Per un tamponamento d’auto un pittore americano batte leggermente con la
fronte contro il lunotto anteriore della sua macchina. Nessun danno, una
piccola contrarietà – nessuna preoccupazione ed educate scuse del conducente
dietro di lui. Cose che capitano. Apparentemente.

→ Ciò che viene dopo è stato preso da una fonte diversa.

-- ==== Sys2Proof/Machine/Assembler.lean ====
section
/-! DEFINITION. The assembler (spec/30_encoding.md R86, R87): from a line of text to a command
word. There are no pseudo-instructions (R87). What R86 does not say of the text is log 10. -/

namespace Sys2Proof.Machine

/-! ### From a line to a word -/

/-- The command a line stands for, each immediate as its low bits (R86). -/
def asmWord : AsmLine → CommandWord
  | .start => encode .start
  | .stop => encode .stop
  | .setshape imm => encode (.setshape (BitVec.ofInt 32 imm))
  | .setshift imm => encode (.setshift (BitVec.ofInt 32 imm))
  | .settable imm => encode (.settable (BitVec.ofInt 32 imm))
  | .proc pitch modin frames =>
    encode (.proc (BitVec.ofInt 16 pitch) (BitVec.ofInt 32 modin) (BitVec.ofInt 32 frames))
  | .word w => w

/-- The assembler emits a word, or nothing where an operand is outside its accepted range (R86). -/
def assemble (l : AsmLine) : Option CommandWord :=
  if l.wellFormed then some (asmWord l) else none

/-! ### From text to a line -/

/-- A space or a tab. -/
def isBlank (ch : Char) : Bool := ch == ' ' || ch == '\t'

/-- The text without blanks at its ends. -/
def trim (cs : List Char) : List Char :=
  ((cs.dropWhile isBlank).reverse.dropWhile isBlank).reverse

/-- The parts of a text between the separators. -/
def splitAt (sep : Char) : List Char → List (List Char)
  | [] => [[]]
  | ch :: cs =>
    match splitAt sep cs with
    | [] => [[ch]]
    | t :: ts => if ch = sep then [] :: t :: ts else (ch :: t) :: ts

/-- The value of a digit in the given base, 10 or 16. -/
def digitValue (base : Nat) (ch : Char) : Option Nat :=
  let n := ch.toNat
  let v := if 48 ≤ n ∧ n ≤ 57 then n - 48
    else if 65 ≤ n ∧ n ≤ 70 then n - 55
    else if 97 ≤ n ∧ n ≤ 102 then n - 87
    else 16
  if v < base then some v else none

/-- The number a string of digits stands for, read from the left onto `acc`. -/
def digitsFrom (base : Nat) : Nat → List Char → Option Nat
  | acc, [] => some acc
  | acc, ch :: cs =>
    match digitValue base ch with
    | some d => digitsFrom base (acc * base + d) cs
    | none => none

/-- A non-empty string of digits. -/
def parseNat (base : Nat) (cs : List Char) : Option Nat :=
  if cs.isEmpty then none else digitsFrom base 0 cs

/-- "An immediate is a decimal integer with optional leading `-`, or `0x` followed by hexadecimal
digits" (R86). -/
def parseImmediate : List Char → Option Int
  | '0' :: 'x' :: cs => (parseNat 16 cs).map Int.ofNat
  | '-' :: cs => (parseNat 10 cs).map (fun n => -Int.ofNat n)
  | cs => (parseNat 10 cs).map Int.ofNat

/-- The 32 hexadecimal digits of a `.word` directive. -/
def parseHex128 (cs : List Char) : Option CommandWord :=
  if cs.length = 32 then (parseNat 16 cs).map (BitVec.ofNat 128) else none

/-- The text before a comment (R86: "`;` starting a comment"). -/
def stripComment (cs : List Char) : List Char := cs.takeWhile (fun ch => ch != ';')

/-- The operands of a line, separated by commas. -/
def operandTexts (cs : List Char) : List (List Char) :=
  if (trim cs).isEmpty then [] else (splitAt ',' cs).map trim

/-- A line with its mnemonic and its operand texts. -/
def lineOf (mnemonic : List Char) (operands : List (List Char)) : Option AsmLine :=
  match mnemonic, operands with
  | ['S', 'T', 'A', 'R', 'T'], [] => some .start
  | ['S', 'T', 'O', 'P'], [] => some .stop
  | ['S', 'E', 'T', 'S', 'H', 'A', 'P', 'E'], [a] => (parseImmediate a).map .setshape
  | ['S', 'E', 'T', 'S', 'H', 'I', 'F', 'T'], [a] => (parseImmediate a).map .setshift
  | ['S', 'E', 'T', 'T', 'A', 'B', 'L', 'E'], [a] => (parseImmediate a).map .settable
  | ['P', 'R', 'O', 'C'], [a, b, d] =>
    match parseImmediate a, parseImmediate b, parseImmediate d with
    | some x, some y, some z => some (.proc x y z)
    | _, _, _ => none
  | ['.', 'w', 'o', 'r', 'd'], [a] => (parseHex128 a).map .word
  | _, _ => none

/-- The words of a line of text: none of them for a line that holds only blanks or a comment; an
assembler error (no result) for a line that is no command or whose operand is out of range. -/
def assembleLine (text : List Char) : Option (List CommandWord) :=
  let body := trim (stripComment text)
  if body.isEmpty then some []
  else
    match lineOf (body.takeWhile (fun ch => !isBlank ch))
        (operandTexts (body.dropWhile (fun ch => !isBlank ch))) with
    | some l => (assemble l).map (fun w => [w])
    | none => none

/-- A program's words, one command per line, in order (R86); an error in any line is an error. -/
def assembleLines : List (List Char) → Option (List CommandWord)
  | [] => some []
  | l :: ls =>
    match assembleLine l, assembleLines ls with
    | some ws, some rest => some (ws ++ rest)
    | _, _ => none

/-- A program text's words. -/
def assembleProgram (text : List Char) : Option (List CommandWord) :=
  assembleLines (splitAt '\n' text)

end Sys2Proof.Machine
end

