/-- spec/10_state.md R38, spec/46_host_commands.md R180: a PROC accepted and run by the numbered
steps of the sequencer, one a step of the machine, is busy for `1 + 10 Z` steps, takes nothing off
the port meanwhile, and then stands idle in exactly the state the command gives as one transition.
That the model runs a PROC on an idle core as one transition, with the numbered steps beside it,
is the model's choice, which R38 allows (log 2). -/
def Obligations.NumberedStepsRefineTheBlock : Prop :=
  ∀ (h : Word16) (y z : Word32) (s : State), s.seq = .idle → s.noReset →
    (∃ t, exec (.proc h y z) s = .next t ∧
      Sys2Proof.core.run (1 + 10 * z.toNat) (acceptProc h y z s) = .next t) ∧
    (∀ k, k < 1 + 10 * z.toNat → ∃ u, Sys2Proof.core.run k (acceptProc h y z s) = .next u ∧
      busy u = true ∧ u.inputs = s.inputs)

/-! ### The datapath operations -/

/-- spec/41_phase_accumulator.md R110: the phase advance and its corner cases. -/
def Obligations.PhaseAdvanceWraps : Prop :=
  ∀ (c : Cfg) (p d : Int), 0 ≤ p → p < 2 ^ c.B →
    0 ≤ phadv c p d ∧ phadv c p d < 2 ^ c.B ∧ (∃ k : Int, phadv c p d = p + d + k * 2 ^ c.B) ∧
    phadv c p 0 = p ∧ (p + d = 2 ^ c.B → phadv c p d = 0) ∧ phadv c 0 (-1) = 2 ^ c.B - 1

/-- spec/41_phase_accumulator.md R114: wrapping after every advance is wrapping once at the end.
-/
def Obligations.PhaseAdvancesAccumulate : Prop :=
  ∀ (c : Cfg) (p : Int) (ds : List Int), 0 ≤ p → p < 2 ^ c.B →
    ds.foldl (phadv c) p = wrapB c (p + ds.sum) ∧
    0 ≤ ds.foldl (phadv c) p ∧ ds.foldl (phadv c) p < 2 ^ c.B

/-- spec/42_wavetable_interpolator.md R120, R121, spec/20_memory.md R52: the interpolated read:
two neighbouring elements of table `n`, the successor of the last being element 0; linear by the
8-bit fraction, rounded down; the result lies between them. That it lies between them is the
spec's own inference in R120. -/
def Obligations.WavetableReadInterpolates : Prop :=
  ∀ (c : Cfg) (n p : Nat), n < c.N → p < 2 ^ c.B →
    let i0 := p / 2 ^ (c.B - c.T)
    let f := p / 2 ^ (c.B - c.T - 8) % 256
    i0 < 2 ^ c.T ∧
    ∃ s0 s1, c.wave[n * 2 ^ c.T + i0]? = some s0 ∧
      c.wave[n * 2 ^ c.T + (if i0 = 2 ^ c.T - 1 then 0 else i0 + 1)]? = some s1 ∧
      wtlook c n p = s0.toInt + (s1.toInt - s0.toInt) * f / 256 ∧
      min s0.toInt s1.toInt ≤ wtlook c n p ∧ wtlook c n p ≤ max s0.toInt s1.toInt ∧
      (f = 0 → wtlook c n p = s0.toInt)

/-- spec/42_wavetable_interpolator.md R122, spec/30_encoding.md R81: the output conversion clips
to [-4096, 4095] and scales by 2^19; the word has its low 19 bits zero and lies in [-2^31,
0x7FF80000]. -/
def Obligations.OutputConversionClipsAndScales : Prop :=
  ∀ s : Int, -32768 ≤ s → s ≤ 32767 →
    outconv s = (if s < -4096 then -4096 else if 4095 < s then 4095 else s) * 524288 ∧
    (BitVec.ofInt 32 (outconv s)).toInt = outconv s ∧
    outputWord (BitVec.ofInt 32 (outconv s)) ∧
    -2147483648 ≤ outconv s ∧ outconv s ≤ 0x7FF80000

/-- spec/43_lfo_subsystem.md R130: the index map rounds to nearest, is monotonic, stays in 0 .. 47
and has the thresholds the rule lists. -/
def Obligations.LfoIndexRoundsToNearest : Prop :=
  (∀ v : Nat, v ≤ 65536 → lfoIndex v = (v * 47 + 32768) / 65536 ∧ lfoIndex v ≤ 47 ∧
    (lfoIndex v = 0 ↔ v ≤ 697) ∧ (lfoIndex v ≤ 1 ↔ v ≤ 2091) ∧ (lfoIndex v = 47 ↔ 64839 ≤ v)) ∧
  (∀ v v' : Nat, v ≤ v' → v' ≤ 65536 → lfoIndex v ≤ lfoIndex v')

/-- spec/10_state.md R26, spec/43_lfo_subsystem.md R131: a larger index selects a strictly larger
LFO increment, below `2^B`. -/
def Obligations.LfoRateGrowsWithTheIndex : Prop :=
  ∀ (c : Cfg) (i j : Nat), i < j → j ≤ 47 →
    (readLfoDelta c i).toNat < (readLfoDelta c j).toNat ∧ (readLfoDelta c j).toNat < 2 ^ c.B

/-- spec/43_lfo_subsystem.md R132: the triangle: its two halves, its range, its values at the
quarter points and ends, and continuity within one output step, also across the wrap. -/
def Obligations.TriangleFallsThenRises : Prop :=
  ∀ c : Cfg,
    (∀ p : Nat, p < 2 ^ (c.B - 1) → trigen c p = 4096 - ((p / 2 ^ (c.B - 14) : Nat) : Int)) ∧
    (∀ p : Nat, 2 ^ (c.B - 1) ≤ p → p < 2 ^ c.B →
      trigen c p = -4096 + (((p - 2 ^ (c.B - 1)) / 2 ^ (c.B - 14) : Nat) : Int)) ∧
    (∀ p : Nat, p < 2 ^ c.B → -4096 ≤ trigen c p ∧ trigen c p ≤ 4096 ∧
      |trigen c ((p + 1) % 2 ^ c.B) - trigen c p| ≤ 1) ∧
    trigen c 0 = 4096 ∧ trigen c (2 ^ (c.B - 1) - 1) = -4095 ∧
    trigen c (2 ^ (c.B - 1)) = -4096 ∧ trigen c (2 ^ c.B - 1) = 4095 ∧
    trigen c (2 ^ (c.B - 2)) = 0 ∧ trigen c (3 * 2 ^ (c.B - 2)) = 0

/-- spec/43_lfo_subsystem.md R133: the LFO output is the triangle before the advance times the
depth, rounded down; its magnitude is at most the depth, which it reaches at both ends. That the
magnitude is at most the depth is the spec's own inference in R133. -/
def Obligations.LfoOutputIsBoundedByDepth : Prop :=
  ∀ (c : Cfg) (s : State), inPhaseRange c s.lfoPhase → 0 ≤ s.depth.toInt →
    lfoout c s = trigen c s.lfoPhase.toNat * s.depth.toInt / 4096 ∧
    |lfoout c s| ≤ s.depth.toInt ∧
    (s.depth = 0 → lfoout c s = 0) ∧
    (trigen c s.lfoPhase.toNat = 4096 → lfoout c s = s.depth.toInt) ∧
    (trigen c s.lfoPhase.toNat = -4096 → lfoout c s = -s.depth.toInt)

/-- spec/44_soft_clip_limiter.md R140: the limiter: magnitude, saturation at the table's top or
interpolation between two neighbours, sign restored. -/
def Obligations.SoftClipInterpolatesItsTable : Prop :=
  ∀ (c : Cfg) (x : Int), -2 ^ 31 ≤ x → x < 2 ^ 31 →
    let j := x.natAbs / 2 ^ c.S
    let f := x.natAbs / 2 ^ (c.S - 8) % 256
    ∃ y : Int, softclip c x = (if x < 0 then -y else y) ∧
      (c.K - 1 ≤ j → ∃ top, c.clip[c.K - 1]? = some top ∧ y = top.toInt) ∧
      (j < c.K - 1 → ∃ a b, c.clip[j]? = some a ∧ c.clip[j + 1]? = some b ∧
        y = a.toInt + (b.toInt - a.toInt) * f / 256)

/-- spec/44_soft_clip_limiter.md R142, the spec's own inference from R140 and R141: odd symmetry,
monotonicity, saturation and the bound; and the value at `-2^31`, which R142 gives for every
configuration and the pseudocode of R140 only where the table's covered range ends by `2^31` (log
11). -/
def Obligations.SoftClipIsOddMonotoneAndBounded : Prop :=
  ∀ c : Cfg, ∃ top, c.clip[c.K - 1]? = some top ∧ 0 ≤ top.toInt ∧
    (∀ x : Int, softclip c (-x) = -softclip c x) ∧
    (∀ x x' : Int, x ≤ x' → softclip c x ≤ softclip c x') ∧
    (∀ x : Int, ((c.K : Int) - 1) * 2 ^ c.S ≤ |x| → |softclip c x| = top.toInt) ∧
    (((c.K : Int) - 1) * 2 ^ c.S ≤ 2 ^ 31 → softclip c (-2 ^ 31) = -top.toInt) ∧
    (∀ x : Int, |softclip c x| ≤ top.toInt)

/-- spec/45_sample_pipeline.md R167: the raw index is the product rounded down to SQ7.24 and
saturated to 32 bits. -/
def Obligations.RawIndexSaturates : Prop :=
  ∀ m staticOffset lfoOut : Int,
    let v := m * (staticOffset + lfoOut) / 16
    (v < -2147483648 → modidx m staticOffset lfoOut = -2147483648) ∧
    (2147483647 < v → modidx m staticOffset lfoOut = 2147483647) ∧
    (-2147483648 ≤ v → v ≤ 2147483647 → modidx m staticOffset lfoOut = v) ∧
    modidx 0 staticOffset lfoOut = 0

/-- 95_test_vectors.md section 1 item 8 (scenario B), from R153, R133 and R167: with the LFO
enabled, the magnitude of the raw index does not fall as the shape grows, and the clipped index
never exceeds the limiter's saturation value. The bound is R142 (d), the spec's own inference. -/
def Obligations.IndexMagnitudeGrowsWithShape : Prop :=
  ∀ (c : Cfg) (m w : Int) (shape shape' : Nat), shape ≤ shape' → shape' ≤ 65536 →
    |modidx m 0 (lfoScale w (routeValue c shape))| ≤
      |modidx m 0 (lfoScale w (routeValue c shape'))| ∧
    ∃ top, c.clip[c.K - 1]? = some top ∧
      |softclip c (modidx m 0 (lfoScale w (routeValue c shape')))| ≤ top.toInt

/-- spec/45_sample_pipeline.md R169: the modulated increment and its corner cases. -/
def Obligations.ModulatedIncrementIsSigned : Prop :=
  ∀ d x : Int, 0 ≤ d → d < 2 ^ 32 → -2 ^ 31 < x → x < 2 ^ 31 →
    modinc d x = d + d * x / 16777216 ∧ |modinc d x| < 2 ^ 40 ∧
    modinc d 0 = d ∧ modinc 0 x = 0 ∧ modinc d (-16777216) = 0 ∧
    (x < -16777216 → 0 < d → modinc d x < 0)

/-! ### Invariants and whole-machine rules -/

/-- The state after reset satisfies the invariant. -/
def Obligations.ResetSatisfiesTheInvariant : Prop := State.reset.Inv Config.cfg

/-- Every step keeps the invariant (spec/10_state.md R24, R26, R27, R29 to R31, R34, R35, R39;
spec/30_encoding.md R81). -/
def Obligations.EveryStepKeepsTheInvariant : Prop :=
  ∀ s t : State, s.Inv Config.cfg → step s = .next t → t.Inv Config.cfg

Ma la sera stessa e la mattina successiva sempre di più, un tale pittore R., si
accorge, e non sa come, di non vedere più i colori. Tutto il mondo che lo
circonda è diventato improvvisamente privo di ogni stimolo cromatico. Un
mondo improvvisamente e completamente grigio, è la prima parola. Un
mondo terribilmente sporco, la seconda sensazione per qualcosa di
inconcepibile , e per un pittore quasi mortale. Anche il grigio è un colore ma
questo spegnimento monocromo è un colore morto, l’immagine di un mondo
che non si può vivere.
Il pittore R. è improvvisamente diventato cieco ai colori. Non può vedere che i
fantasmi di una luce contornata da ombre sfocate ora più vicine ora più
lontane. Partendo da un nero ora presente ora assente si va verso una
concentrazione di fasci luminosi stordenti e quasi accecanti.
L’esperienza rientra fra quelle cose che non sono esattamente trasmissibili né
comunicabili, a parte la sensazione di una tortura inaudita senza ragione, quasi
una morte che si vive rispetto a uno dei misteri degli umani, che ci accomuna
con il regno delle farfalle, cioè il modo di vedere a colori.
Possiamo solo cercare di capire come ci si può sentire stando al suo posto. Il
pittore R. si muove in una specie di nebbia che sale e scende,
indipendentemente da suoi movimenti nello spazio di una stanza o in esterno,
alzando ogni tanto il piede per paura di mettere la scarpa in un buco o di
pestare qualcosa di putrido.
L’aspetto esteriore delle cose e delle persone anche più familiari è del tutto
cambiato per diventare muto e ostile. I contorni delle cose e dei volti
diventavano vaghi e indistinti, e questa incertezza rendeva ogni interesse
visivo come una scoperta deludente e molto spiacevole. Qualsiasi cosa o
qualsiasi azione diventava sbagliata e innaturale ma più che altro come
macchiata e impura. Non riusciva, per esempio a sopportare le cambiate
fisionomie degli altri e in particolare i tratti della sua faccia quando si
avvicinava allo specchio che appariva come una vuota finestra con dentro un
“uomo di fumo”. Vedeva l’incarnato delle persone che gli stavano intorno,
compreso quello di sua moglie e il suo, di un grigiore orrendo e irriconoscibile.
Il color carne nelle sue possibili sfumature gli appariva come una carta
imbrattata o una biancheria logora e macerata da uno sporco disumano. La
televisione (a colori) diventava una mostruosità insopportabile, nemmeno
paragonabile al confortevole bianco e nero dei vecchi film.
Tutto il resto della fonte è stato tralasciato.